The days of units using a fly-by-the seat-of-their-pants approach to promoting themselves on the web are over. If a web site looks amateurish, if it frustrates potential students or research collaborators who are searching for particular kinds of information, it makes the whole university look bad.

"For instance, within only a few years, the web has become the premiere vehicle students use to gather information about the universities they might attend. At the graduate level, about 70 per cent of students look for their universities that way," Pennycook says. We don't want to blow that first impression.

"When the web started, it was a lot of fun to put together your own site," adds Pennycook. "But by the third or fourth time you revise it — and you have to keep revising it otherwise you become stale and out of date -- it's not that interesting anymore."

In putting together the Gateway, the linchpin of McGill's web efforts, Jarosiewicz says the WCG uses a magazine-like format. The aim is to offer an attractive and consistent-looking package with some newsy tidbits about McGill upfront and a quick pathway to other essential McGill sites.

Jarosiewicz says the WCG's guiding principle is to make McGill's various web offerings as inter-connected and easy-to-find as possible.

A former communications officer in the University Relations Office, Jarosiewicz says the URO's initial web site, which he helped put together, was attractive and engaging but, in some respects, a failure.

"Nobody came to McGill's web site looking for the URO. We were buried. But people were interested in what we produced - the McGill Reporter, our press releases." URO's output is now better integrated into the Gateway as a whole.

"What people shouldn't be doing is publishing a web site about their own particular office, so much as publishing material about the part of the University that they manage.

"When someone comes to the Gateway, they expect to come to McGill, not to a hodge-podge of 150 units. A certain level of consistency is important."

Some of the WCG's initial customers include the Faculty of Agricultural and Environmental Sciences, the Centre for Continuing Education, the Department of Human Resources and the Office for Technology Transfer.

"If you can publish a page of text, if you can supply the content for your unit and update it, you can have a web site. We'll supply the architecture.

"What are people looking for on the web?," posits Jarosiewicz. "When they come to a university, they usually want information about a department's academic programs and about the professors' expertise." He says a surprising number of academic units fail to supply that information in a coherent and easy-to-digest manner.

"Web pages are different from other media. You have to have content, but it has to be layered. If you just throw up all sorts of text and information, people will be turned off." You have to offer information of substance, but in a snack-sized format. "People want to get the flavour of your site, they want to get the gist of what you're about. If they're interested, they'll dig deeper -- as long as you make it easy for them."

Apart from managing the Gateway and helping units develop their own web presence, the WCG will be busy developing programming and design tools, and for units that are still inclined to do it themselves, web publishing guides. In the months to come, Pennycook expects the WCG to collaborate with the Banner Information Systems Project in making McGill's web sites more interactive. The vice-principal envisions a future where most of a students' business with McGill, from paying fees to changing courses, will take place on the web.
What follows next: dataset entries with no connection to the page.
/-- SETALL on an initialised block with twelve good answers colours the units in turn. -/
theorem exec_setall_ok (color : Color) {s : State} (hs : s.initialized = true) (h : AnswersOk 12 s) :
    exec (.setall color) s = .next (allLedUnits.foldl (fun t u => colored color u t) s) := by
  rw [exec_setall_of_initialized color hs, forEach_storeAndApply_ok _ _ allLedUnits h]
  rfl

/-- Settles O31: the units coloured in turn are twelve frames and four stored colours (`foldl_colored`). -/
theorem setallDrivesEveryUnit : Obligations.SetallDrivesEveryUnit := by
  intro color s hs _ hok
  rw [exec_setall_ok color hs hok, foldl_colored, foldl_setLed_allLedUnits]
  rfl

/-- Settles O32: each SETCOLOR takes the first three of the answers left, as SETALL's loop does. -/
theorem setallEqualsFourSetcolors : Obligations.SetallEqualsFourSetcolors := by
  intro color s hs _ hok
  have hok9 := answersOk_colored (n := 9) hok color .u1
  have hok6 := answersOk_colored (n := 6) hok9 color .u2
  have hok3 := answersOk_colored (n := 3) hok6 color .u3
  exact ⟨_, _, _, _, exec_setcolor_ok .u1 color hs (hok.mono (by omega)),
    exec_setcolor_ok .u2 color hs (hok9.mono (by omega)),
    exec_setcolor_ok .u3 color hs (hok6.mono (by omega)), exec_setcolor_ok .u4 color hs hok3,
    exec_setall_ok color hs hok⟩

/-- SETBRIGHT on an initialised block stores the clamped value and sends the frames of all units' stored colours under
it (41_color_engine.md R154). -/
theorem exec_setbright_of_initialized (value : Int) {s : State} (hs : s.initialized = true) :
    exec (.setbright value) s = endCommand (sendFrames (encode (.setbright value))
      (allLedUnits.flatMap fun u => ledFrames s.params (brightnessOf value) (s.led u) u)
      (setBrightness (brightnessOf value) s)) := by
  simp only [exec, execSetbright, uInit_of_initialized _ hs, Flow.going_andThen, forEach_uApply_eq_sendFrames]
  rfl

/-- Settles O33: twelve frames that succeed, under the clamped value. -/
theorem setbrightRefreshesEveryUnit : Obligations.SetbrightRefreshesEveryUnit := by
  intro value s hs _ hok
  refine ⟨brightnessOf value, brightnessOf_toNat value, ?_⟩
  rw [exec_setbright_of_initialized value hs, sendFrames_ok]
  · rfl
  · exact hok

/-! ### What the LED commands leave alone -/

/-- Settles O46: `exec_writtenBy` for the colour side, `exec_leavesHostSide` for the host's side, `exec_onlyChannels`
for the channels. -/
theorem ledCommandsFrame : Obligations.LedCommandsFrame := by
  intro i s t hi _ hx
  obtain ⟨hhost, hword⟩ := exec_leavesHostSide hx
  obtain ⟨hbright, hled, hresult⟩ := exec_writtenBy hx
  have hfreq : ∀ hz, i ≠ .setfreq hz := by
    rcases hi with ⟨_, _, rfl⟩ | ⟨_, rfl⟩ | ⟨_, rfl⟩ <;> nofun
  refine ⟨hresult.resolve_right ?_, hhost, hword, exec_keeps_initialized hx, fun hv => ?_, ?_, ?_,
    fun hs => exec_onlyChannels hfreq hs hx⟩
  · rcases hi with ⟨_, _, rfl⟩ | ⟨_, rfl⟩ | ⟨_, rfl⟩ <;> simp
  · exact hbright.resolve_right fun ⟨v, hi, _⟩ => hv v hi
  · rintro ⟨v, rfl⟩
    exact ledColor_eq_of_led fun u => by simpa using hled u
  · rintro unit color rfl u hu
    refine (hled u).resolve_right ?_
    rintro (h | h)
    · exact hu (Instr.setcolor.inj h).1.symm
    · cases h

/-! ### A failing bus -/

/-- The first `n` units are those with a number up to `n` (41_color_engine.md R153: "fixed order 1→4"). -/
theorem mem_take_allLedUnits (u : LedUnit) (n : Nat) : u ∈ allLedUnits.take n ↔ ledNumber u ≤ n := by
  match n with
  | 0 | 1 | 2 | 3 => cases u <;> decide
  | n + 4 => cases u <;> simp [allLedUnits, ledNumber]

/-- The units SETALL has reached when frame number `k` fails are those whose first frame is at or before it. -/
theorem mem_reached_iff (u : LedUnit) (k : Nat) :
    u ∈ allLedUnits.take (k / 3 + 1) ↔ 3 * (ledNumber u - 1) ≤ k := by
  rw [mem_take_allLedUnits]
  omega

/-- Settles O59: SETCOLOR and SETBRIGHT store and then send one list of frames (`sendFrames_fail`); SETALL stores
between its frames (`forEach_storeAndApply_fail`). -/
theorem ledBusFailureKeepsEarlierWrites : Obligations.LedBusFailureKeepsEarlierWrites := by
  intro s k f hs hf hk
  refine ⟨fun u color h => ?_, fun color h => ?_,
    fun value => ⟨brightnessOf value, brightnessOf_toNat value, fun h => ?_⟩⟩
  · rw [exec_setcolor_of_initialized u color hs, storeAndApply_eq_sendFrames,
      sendFrames_fail _ (s := setLed u color s) hf hk h]
    rfl
  · obtain ⟨r, hr, hrest, hled⟩ := forEach_storeAndApply_fail (encode (.setall color)) color allLedUnits hf hk h
    rw [exec_setall_of_initialized color hs, hr]
    refine ⟨r, rfl, fun u => ?_, hrest s.ledColor⟩
    simp only [hled, mem_reached_iff]
  · exact (exec_setbright_of_initialized value hs).trans
      (congrArg endCommand (sendFrames_fail _ (s := setBrightness (brightnessOf value) s) hf hk h))

/-! ### RGB -/

/-- The number of a packed colour (10_state.md R29). -/
theorem pack_toNat (r g b : Byte) : (pack r g b).toNat = r.toNat * 65536 + g.toNat * 256 + b.toNat := by
  have hg := g.isLt
  have hb := b.isLt
  rw [pack, BitVec.toNat_append, BitVec.toNat_append, ← Nat.shiftLeft_add_eq_or_of_lt hb,
    ← Nat.shiftLeft_add_eq_or_of_lt hg, Nat.shiftLeft_eq, Nat.shiftLeft_eq]
  omega

/-- Bits 9:8 of an input are dropped (41_color_engine.md R155). -/
theorem low8_toNat (v : BitVec 10) : (low8 v).toNat = v.toNat % 256 := by
  rw [low8, BitVec.extractLsb'_toNat, Nat.shiftRight_zero]

/-- Settles O35: the packed low bytes, as a number (`pack_toNat`, `low8_toNat`). -/
theorem rgbPacksLowBytes : Obligations.RgbPacksLowBytes := by
  intro r g b s
  refine ⟨pack (low8 r) (low8 g) (low8 b), rfl, ?_⟩
  rw [pack_toNat, low8_toNat, low8_toNat, low8_toNat]

/-! ### HSL: the seven steps on natural numbers

On normalised inputs no step of HSL sees a negative number, so each is a step on natural numbers: `…_natCast` says so
of the model's step, `…_le` bounds it. -/

/-- HSL writes `result` and nothing else (41_color_engine.md R156). -/
theorem exec_hsl (h : Nat) (sat lum : Int) (s : State) :
    exec (.hsl h sat lum) s = .next (setResult (hslColor h sat lum) s) := rfl

/-- The chroma as a natural number, for a luminosity of at most 100 (41_color_engine.md R158). -/
def chromaNat (s' l' : Nat) : Nat :=
  (100 - (if 2 * l' ≥ 100 then 2 * l' - 100 else 100 - 2 * l')) * s' * 256 / 10000

/-- `t` of 41_color_engine.md R160 as a natural number. -/
def distanceNat (h1 h2 : Nat) : Nat := if h1 % 2 = 0 then 256 - h2 else h2

/-- The offset within the sector as a natural number (41_color_engine.md R159). -/
def offsetNat (h' : Nat) : Nat := (h' - 60 * (h' / 60)) * 256 / 60

/-- The second component as a natural number (41_color_engine.md R160). -/
def secondNat (c h' : Nat) : Nat := c * (256 - distanceNat (h' / 60) (offsetNat h')) / 256

/-- What is added to every component, as a natural number (41_color_engine.md R162). -/
def liftNat (l' c : Nat) : Nat := (512 * l' / 100 - c) / 2

/-- The sector table on natural numbers (41_color_engine.md R161). -/
def selectNat (h1 c x : Nat) : Nat × Nat × Nat :=
  match h1 with
  | 0 => (c, x, 0)
  | 1 => (x, c, 0)
  | 2 => (0, c, x)
  | 3 => (0, x, c)
  | 4 => (x, 0, c)
  | _ => (c, 0, x)

/-- The three components before packing, as natural numbers (41_color_engine.md R156: rules R158 to R162 in order). -/
def componentsNat (h' s' l' : Nat) : Nat × Nat × Nat :=
  let c := chromaNat s' l'
  let rgb := selectNat (h' / 60) c (secondNat c h')
  (rgb.1 + liftNat l' c, rgb.2.1 + liftNat l' c, rgb.2.2 + liftNat l' c)

/-- Truncating division of a number that is a natural one (00_scope.md R11). -/
theorem idiv_of_eq_natCast {a : Int} {n : Nat} (h : a = n) (d : Nat) : idiv a d = ((n / d : Nat) : Int) :=
  h ▸ idiv_natCast n d

/-- The chroma (41_color_engine.md R158). -/
theorem hslChroma_natCast (s' : Nat) {l' : Nat} (hl : l' ≤ 100) : hslChroma s' l' = chromaNat s' l' := by
  have hpeak : 100 - absInt (2 * l' - 100)
      = ((100 - (if 2 * l' ≥ 100 then 2 * l' - 100 else 100 - 2 * l') : Nat) : Int) := by
    unfold absInt
    split <;> omega
  refine idiv_of_eq_natCast ?_ 10000
  rw [hpeak]
  push_cast
  rfl

/-- The sector (41_color_engine.md R159). -/
theorem hslSector_natCast (h' : Nat) : hslSector h' = ((h' / 60 : Nat) : Int) := idiv_natCast h' 60

/-- The offset within the sector (41_color_engine.md R159). -/
theorem hslOffset_natCast (h' : Nat) : hslOffset h' = offsetNat h' := by
  refine idiv_of_eq_natCast ?_ 60
  rw [hslSector_natCast]
  omega

/-- The offset stays below a whole sector's 256. -/
theorem offsetNat_le (h' : Nat) : offsetNat h' ≤ 256 := by
  unfold offsetNat
  omega

/-- `t`, for an offset within the sector (41_color_engine.md R160). -/
theorem hslDistance_natCast (h1 : Nat) {h2 : Nat} (hle : h2 ≤ 256) : hslDistance h1 h2 = distanceNat h1 h2 := by
  unfold hslDistance absInt distanceNat
  split <;> omega

/-- The distance is at most 256. -/
theorem distanceNat_le (h1 : Nat) {h2 : Nat} (hle : h2 ≤ 256) : distanceNat h1 h2 ≤ 256 := by
  unfold distanceNat
  split <;> omega

/-- The second component (41_color_engine.md R160). -/
theorem hslSecond_natCast (c h' : Nat) : hslSecond c (hslSector h') (hslOffset h') = secondNat c h' := by
  have hle := distanceNat_le (h' / 60) (offsetNat_le h')
  refine idiv_of_eq_natCast ?_ 256
  rw [hslSector_natCast, hslOffset_natCast, hslDistance_natCast _ (offsetNat_le h')]
  push_cast [hle]
  rfl

/-- The second component is a part of the chroma. -/
theorem secondNat_le (c h' : Nat) : secondNat c h' ≤ c := by
  refine Nat.div_le_of_le_mul ?_
  rw [Nat.mul_comm 256]
  exact Nat.mul_le_mul_left c (Nat.sub_le _ _)

/-- The sector table (41_color_engine.md R161). -/
theorem hslSelect_natCast (h1 c x : Nat) : hslSelect h1 c x
    = (((selectNat h1 c x).1 : Int), ((selectNat h1 c x).2.1 : Int), ((selectNat h1 c x).2.2 : Int)) := by
  match h1 with
  | 0 | 1 | 2 | 3 | 4 => rfl
  | n + 5 =>
    rw [hslSelect, if_neg (by omega), if_neg (by omega), if_neg (by omega), if_neg (by omega), if_neg (by omega)]
    rfl

/-- Where the second component is at most the chroma, no component of the table exceeds it. -/
theorem selectNat_le (h1 : Nat) {c x : Nat} (hx : x ≤ c) :
    (selectNat h1 c x).1 ≤ c ∧ (selectNat h1 c x).2.1 ≤ c ∧ (selectNat h1 c x).2.2 ≤ c := by
  unfold selectNat
  split <;> simp [hx]

/-- The lift, for a chroma that the luminosity covers (41_color_engine.md R162). -/
theorem hslLift_natCast {l' c : Nat} (hc : c ≤ 512 * l' / 100) : hslLift l' c = liftNat l' c := by
  have hlight : idiv (2 * l' * 256) 100 = ((512 * l' / 100 : Nat) : Int) := idiv_of_eq_natCast (by omega) 100
  refine idiv_of_eq_natCast ?_ 2
  rw [hlight, Nat.cast_sub hc]

/-- The chroma of normalised inputs is at most the luminosity's share, which is 512 at full luminosity, and at most
what the luminosity leaves of it (41_color_engine.md R158). -/
theorem chromaNat_le {s' l' : Nat} (hs : s' ≤ 99) (hl : l' ≤ 99) :
    chromaNat s' l' ≤ 512 * l' / 100 ∧ chromaNat s' l' + 512 * l' / 100 ≤ 511 := by
  unfold chromaNat
  generalize hpeak : 100 - (if 2 * l' ≥ 100 then 2 * l' - 100 else 100 - 2 * l') = peak
  have hbound : peak ≤ 2 * l' ∧ peak ≤ 200 - 2 * l' := by
    subst hpeak
    split <;> omega
  have hsat := Nat.mul_le_mul_left peak hs
  omega

/-- HSL's components of normalised inputs are those of the natural numbers. -/
theorem hslComponents_natCast (h' : Nat) {s' l' : Nat} (hs : s' ≤ 99) (hl : l' ≤ 99) :
    hslComponents h' s' l' = (((componentsNat h' s' l').1 : Int), ((componentsNat h' s' l').2.1 : Int),
      ((componentsNat h' s' l').2.2 : Int)) := by
  simp only [hslComponents, hslChroma_natCast s' (hl.trans (by omega)), hslSecond_natCast]
  simp only [hslSector_natCast, hslSelect_natCast, hslLift_natCast (chromaNat_le hs hl).1, componentsNat, Nat.cast_add]

/-- No component of normalised inputs leaves a byte: the chroma and the lift together do not (41_color_engine.md
R163). -/
theorem componentsNat_le (h' : Nat) {s' l' : Nat} (hs : s' ≤ 99) (hl : l' ≤ 99) :
    (componentsNat h' s' l').1 ≤ 255 ∧ (componentsNat h' s' l').2.1 ≤ 255 ∧ (componentsNat h' s' l').2.2 ≤ 255 := by
  obtain ⟨hlow, hhigh⟩ := chromaNat_le hs hl
  have hlift : chromaNat s' l' + liftNat l' (chromaNat s' l') ≤ 255 := by
    unfold liftNat
    omega
  obtain ⟨hr, hg, hb⟩ := selectNat_le (h' / 60) (secondNat_le (chromaNat s' l') h')
  simp only [componentsNat]
  omega

/-- Settles O38: the components are natural numbers (`hslComponents_natCast`) of at most 255 (`componentsNat_le`). -/
theorem hslComponentsFitByte : Obligations.HslComponentsFitByte := by
  intro h sat lum _ hs hl
  obtain ⟨hr, hg, hb⟩ := componentsNat_le h hs hl
  simp only [hslComponents_natCast h hs hl]
  omega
Other members of the WCG include web systems designer Eric Smith (who, along with Jarosiewicz, earned the top prize for Canadian university web site last year), programmer Christopher Murtagh and communications assistant Marci Denesiuk. Jarosiewicz also works closely with Tanya Steinberg, IT Administration's manager and WCG's general manager. Steinberg is responsible for policy development, strategic planning and representing the WCG to the senior adminstration.